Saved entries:
===============

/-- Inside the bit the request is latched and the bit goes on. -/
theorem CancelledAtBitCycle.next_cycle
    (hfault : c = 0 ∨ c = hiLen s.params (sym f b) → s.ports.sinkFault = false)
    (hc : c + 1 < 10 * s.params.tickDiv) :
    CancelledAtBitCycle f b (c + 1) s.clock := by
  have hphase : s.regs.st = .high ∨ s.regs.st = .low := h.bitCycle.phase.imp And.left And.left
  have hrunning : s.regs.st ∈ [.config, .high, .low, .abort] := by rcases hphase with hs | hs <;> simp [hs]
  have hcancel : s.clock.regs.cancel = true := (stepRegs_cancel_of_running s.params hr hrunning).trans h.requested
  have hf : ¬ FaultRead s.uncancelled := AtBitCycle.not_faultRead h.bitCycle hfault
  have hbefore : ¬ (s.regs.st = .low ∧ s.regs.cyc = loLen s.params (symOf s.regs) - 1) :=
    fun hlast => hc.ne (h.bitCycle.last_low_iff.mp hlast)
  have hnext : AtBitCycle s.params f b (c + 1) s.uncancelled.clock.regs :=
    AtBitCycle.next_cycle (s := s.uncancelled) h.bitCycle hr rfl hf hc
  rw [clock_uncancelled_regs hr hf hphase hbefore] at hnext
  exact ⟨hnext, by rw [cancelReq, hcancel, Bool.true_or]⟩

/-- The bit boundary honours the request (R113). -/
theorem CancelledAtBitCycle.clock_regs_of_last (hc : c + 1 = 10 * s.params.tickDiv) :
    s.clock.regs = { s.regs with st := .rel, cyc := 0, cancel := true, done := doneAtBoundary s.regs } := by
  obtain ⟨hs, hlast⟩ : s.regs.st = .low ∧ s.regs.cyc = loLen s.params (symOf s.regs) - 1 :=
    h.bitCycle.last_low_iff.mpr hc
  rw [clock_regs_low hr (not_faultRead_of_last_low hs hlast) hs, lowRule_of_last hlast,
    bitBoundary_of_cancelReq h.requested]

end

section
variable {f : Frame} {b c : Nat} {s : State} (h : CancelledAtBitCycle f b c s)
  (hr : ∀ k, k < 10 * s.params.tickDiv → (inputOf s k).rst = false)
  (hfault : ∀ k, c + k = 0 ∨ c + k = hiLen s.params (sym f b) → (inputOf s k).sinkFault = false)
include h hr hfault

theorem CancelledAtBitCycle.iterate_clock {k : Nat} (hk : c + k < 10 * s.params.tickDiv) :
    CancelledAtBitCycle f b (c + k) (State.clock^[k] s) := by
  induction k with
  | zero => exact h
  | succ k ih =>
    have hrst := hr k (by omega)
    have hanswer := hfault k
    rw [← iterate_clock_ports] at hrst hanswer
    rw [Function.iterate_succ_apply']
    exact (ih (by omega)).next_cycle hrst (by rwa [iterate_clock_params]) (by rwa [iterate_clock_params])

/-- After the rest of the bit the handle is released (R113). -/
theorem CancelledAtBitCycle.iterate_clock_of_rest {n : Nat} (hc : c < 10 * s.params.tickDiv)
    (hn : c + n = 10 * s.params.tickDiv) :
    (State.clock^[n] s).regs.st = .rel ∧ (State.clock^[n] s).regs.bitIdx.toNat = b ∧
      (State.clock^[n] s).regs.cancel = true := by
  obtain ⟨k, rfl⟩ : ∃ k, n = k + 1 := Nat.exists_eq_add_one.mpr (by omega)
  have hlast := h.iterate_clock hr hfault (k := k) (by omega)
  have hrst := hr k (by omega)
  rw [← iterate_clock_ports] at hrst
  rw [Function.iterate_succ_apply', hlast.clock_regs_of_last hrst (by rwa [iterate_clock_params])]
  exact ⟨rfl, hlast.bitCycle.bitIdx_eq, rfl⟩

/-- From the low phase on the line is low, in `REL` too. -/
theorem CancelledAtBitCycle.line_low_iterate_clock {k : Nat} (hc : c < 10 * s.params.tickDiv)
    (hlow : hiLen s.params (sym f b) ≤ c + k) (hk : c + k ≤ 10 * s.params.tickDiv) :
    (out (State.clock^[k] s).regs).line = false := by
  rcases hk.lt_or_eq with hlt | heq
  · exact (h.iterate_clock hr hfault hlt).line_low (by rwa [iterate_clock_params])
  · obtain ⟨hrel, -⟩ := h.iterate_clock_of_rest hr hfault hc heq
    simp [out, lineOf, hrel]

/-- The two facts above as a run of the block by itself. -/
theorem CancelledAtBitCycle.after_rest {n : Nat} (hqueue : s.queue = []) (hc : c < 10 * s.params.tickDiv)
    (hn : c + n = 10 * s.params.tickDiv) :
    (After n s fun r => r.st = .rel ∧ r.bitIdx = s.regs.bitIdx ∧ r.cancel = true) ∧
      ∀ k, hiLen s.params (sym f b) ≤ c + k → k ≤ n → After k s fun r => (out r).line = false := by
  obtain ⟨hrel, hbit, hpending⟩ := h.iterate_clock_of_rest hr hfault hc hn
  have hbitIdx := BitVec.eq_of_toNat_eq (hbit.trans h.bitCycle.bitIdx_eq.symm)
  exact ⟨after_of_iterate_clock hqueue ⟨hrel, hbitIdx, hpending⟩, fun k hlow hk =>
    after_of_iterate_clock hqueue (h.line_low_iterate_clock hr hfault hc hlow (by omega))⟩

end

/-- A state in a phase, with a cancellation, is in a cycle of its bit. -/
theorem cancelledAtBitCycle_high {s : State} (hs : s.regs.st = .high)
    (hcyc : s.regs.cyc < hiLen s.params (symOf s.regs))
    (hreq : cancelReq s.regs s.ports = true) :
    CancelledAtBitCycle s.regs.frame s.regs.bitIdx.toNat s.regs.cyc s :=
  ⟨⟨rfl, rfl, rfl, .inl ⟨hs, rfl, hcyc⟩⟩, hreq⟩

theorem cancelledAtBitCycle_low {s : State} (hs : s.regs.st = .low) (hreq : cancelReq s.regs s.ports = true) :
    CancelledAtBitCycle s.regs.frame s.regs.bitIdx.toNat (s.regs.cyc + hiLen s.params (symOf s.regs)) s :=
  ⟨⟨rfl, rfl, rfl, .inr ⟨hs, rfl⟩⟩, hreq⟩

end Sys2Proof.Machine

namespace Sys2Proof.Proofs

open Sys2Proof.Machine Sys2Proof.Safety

===============

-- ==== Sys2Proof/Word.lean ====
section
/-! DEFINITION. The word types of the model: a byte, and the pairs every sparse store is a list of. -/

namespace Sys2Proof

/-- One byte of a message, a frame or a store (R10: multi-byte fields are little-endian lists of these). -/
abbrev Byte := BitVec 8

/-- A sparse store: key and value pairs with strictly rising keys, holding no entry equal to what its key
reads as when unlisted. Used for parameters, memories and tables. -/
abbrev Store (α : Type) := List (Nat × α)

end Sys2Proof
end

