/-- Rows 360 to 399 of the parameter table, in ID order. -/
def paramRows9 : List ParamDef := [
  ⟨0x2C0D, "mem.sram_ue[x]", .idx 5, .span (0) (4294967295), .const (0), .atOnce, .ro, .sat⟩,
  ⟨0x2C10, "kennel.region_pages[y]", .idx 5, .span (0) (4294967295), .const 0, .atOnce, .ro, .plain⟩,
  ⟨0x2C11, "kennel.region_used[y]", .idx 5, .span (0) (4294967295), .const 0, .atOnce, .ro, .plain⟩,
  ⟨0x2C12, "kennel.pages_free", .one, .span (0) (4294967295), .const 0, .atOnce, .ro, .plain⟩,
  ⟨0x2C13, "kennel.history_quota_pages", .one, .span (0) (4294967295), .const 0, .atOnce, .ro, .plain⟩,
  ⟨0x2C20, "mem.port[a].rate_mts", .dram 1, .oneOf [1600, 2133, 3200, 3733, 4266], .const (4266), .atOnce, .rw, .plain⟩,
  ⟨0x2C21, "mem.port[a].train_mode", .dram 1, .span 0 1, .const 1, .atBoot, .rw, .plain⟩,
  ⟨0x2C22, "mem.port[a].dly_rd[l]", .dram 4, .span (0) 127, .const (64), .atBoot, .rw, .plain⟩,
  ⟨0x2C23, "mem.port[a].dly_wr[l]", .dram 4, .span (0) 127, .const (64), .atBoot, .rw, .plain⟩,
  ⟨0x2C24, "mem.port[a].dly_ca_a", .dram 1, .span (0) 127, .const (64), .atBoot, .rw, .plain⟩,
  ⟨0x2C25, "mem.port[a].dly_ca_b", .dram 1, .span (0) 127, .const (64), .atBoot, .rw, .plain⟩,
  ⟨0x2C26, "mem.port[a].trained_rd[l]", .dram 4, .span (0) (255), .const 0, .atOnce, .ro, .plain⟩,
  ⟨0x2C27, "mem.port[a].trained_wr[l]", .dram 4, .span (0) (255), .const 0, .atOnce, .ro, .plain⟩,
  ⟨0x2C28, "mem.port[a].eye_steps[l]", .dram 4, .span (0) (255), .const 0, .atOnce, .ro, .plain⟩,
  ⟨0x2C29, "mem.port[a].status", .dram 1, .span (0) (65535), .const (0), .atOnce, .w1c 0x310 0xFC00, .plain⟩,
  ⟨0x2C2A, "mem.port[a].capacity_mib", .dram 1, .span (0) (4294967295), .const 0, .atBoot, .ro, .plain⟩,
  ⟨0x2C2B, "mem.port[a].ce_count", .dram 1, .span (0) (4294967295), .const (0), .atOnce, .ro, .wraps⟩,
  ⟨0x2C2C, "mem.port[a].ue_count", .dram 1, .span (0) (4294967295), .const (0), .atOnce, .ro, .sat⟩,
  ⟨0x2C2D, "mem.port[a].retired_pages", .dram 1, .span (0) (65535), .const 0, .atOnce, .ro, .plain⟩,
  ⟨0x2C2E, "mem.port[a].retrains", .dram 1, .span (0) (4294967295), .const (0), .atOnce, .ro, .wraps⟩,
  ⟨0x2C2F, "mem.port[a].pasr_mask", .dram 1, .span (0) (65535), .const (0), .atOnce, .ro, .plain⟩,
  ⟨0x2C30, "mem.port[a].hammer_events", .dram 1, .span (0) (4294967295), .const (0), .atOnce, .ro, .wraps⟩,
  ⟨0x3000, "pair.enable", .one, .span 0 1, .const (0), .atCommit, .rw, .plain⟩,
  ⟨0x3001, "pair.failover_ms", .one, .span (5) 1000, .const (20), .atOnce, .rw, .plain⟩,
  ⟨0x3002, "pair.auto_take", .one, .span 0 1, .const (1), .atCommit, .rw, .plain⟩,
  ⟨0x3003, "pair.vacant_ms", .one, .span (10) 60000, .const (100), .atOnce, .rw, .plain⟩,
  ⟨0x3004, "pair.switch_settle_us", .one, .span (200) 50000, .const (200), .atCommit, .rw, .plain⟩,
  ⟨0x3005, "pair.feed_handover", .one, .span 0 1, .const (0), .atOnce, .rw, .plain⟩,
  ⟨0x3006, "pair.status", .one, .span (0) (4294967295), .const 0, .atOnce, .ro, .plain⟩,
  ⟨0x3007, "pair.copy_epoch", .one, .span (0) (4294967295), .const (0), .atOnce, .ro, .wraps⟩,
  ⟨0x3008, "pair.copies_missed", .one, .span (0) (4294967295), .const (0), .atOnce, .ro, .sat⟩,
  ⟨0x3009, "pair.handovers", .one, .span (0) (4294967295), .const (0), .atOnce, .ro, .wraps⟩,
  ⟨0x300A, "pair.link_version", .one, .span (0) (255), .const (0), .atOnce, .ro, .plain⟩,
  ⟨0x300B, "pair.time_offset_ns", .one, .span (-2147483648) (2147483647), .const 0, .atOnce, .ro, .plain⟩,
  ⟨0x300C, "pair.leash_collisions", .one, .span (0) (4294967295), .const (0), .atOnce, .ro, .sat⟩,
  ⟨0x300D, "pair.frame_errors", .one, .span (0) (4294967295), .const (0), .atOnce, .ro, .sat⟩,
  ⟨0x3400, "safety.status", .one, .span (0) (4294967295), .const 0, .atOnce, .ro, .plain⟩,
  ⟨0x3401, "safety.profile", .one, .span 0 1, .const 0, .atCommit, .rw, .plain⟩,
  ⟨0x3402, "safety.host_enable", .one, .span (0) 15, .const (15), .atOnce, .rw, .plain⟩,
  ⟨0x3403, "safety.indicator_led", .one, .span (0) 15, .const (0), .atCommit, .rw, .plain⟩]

===============

** WHAT IS EXPECTED **
Which lines above run from the one containing "[]) (hc : c < 10 * s.params.tickDiv)" down to the one containing "r).line = false := by"? Repeat exactly those, both ends included, and nothing else.

** SOLUTION FOR THIS EXERCISE **
theorem CancelledAtBitCycle.after_rest {n : Nat} (hqueue : s.queue = []) (hc : c < 10 * s.params.tickDiv)
    (hn : c + n = 10 * s.params.tickDiv) :
    (After n s fun r => r.st = .rel ∧ r.bitIdx = s.regs.bitIdx ∧ r.cancel = true) ∧
      ∀ k, hiLen s.params (sym f b) ≤ c + k → k ≤ n → After k s fun r => (out r).line = false := by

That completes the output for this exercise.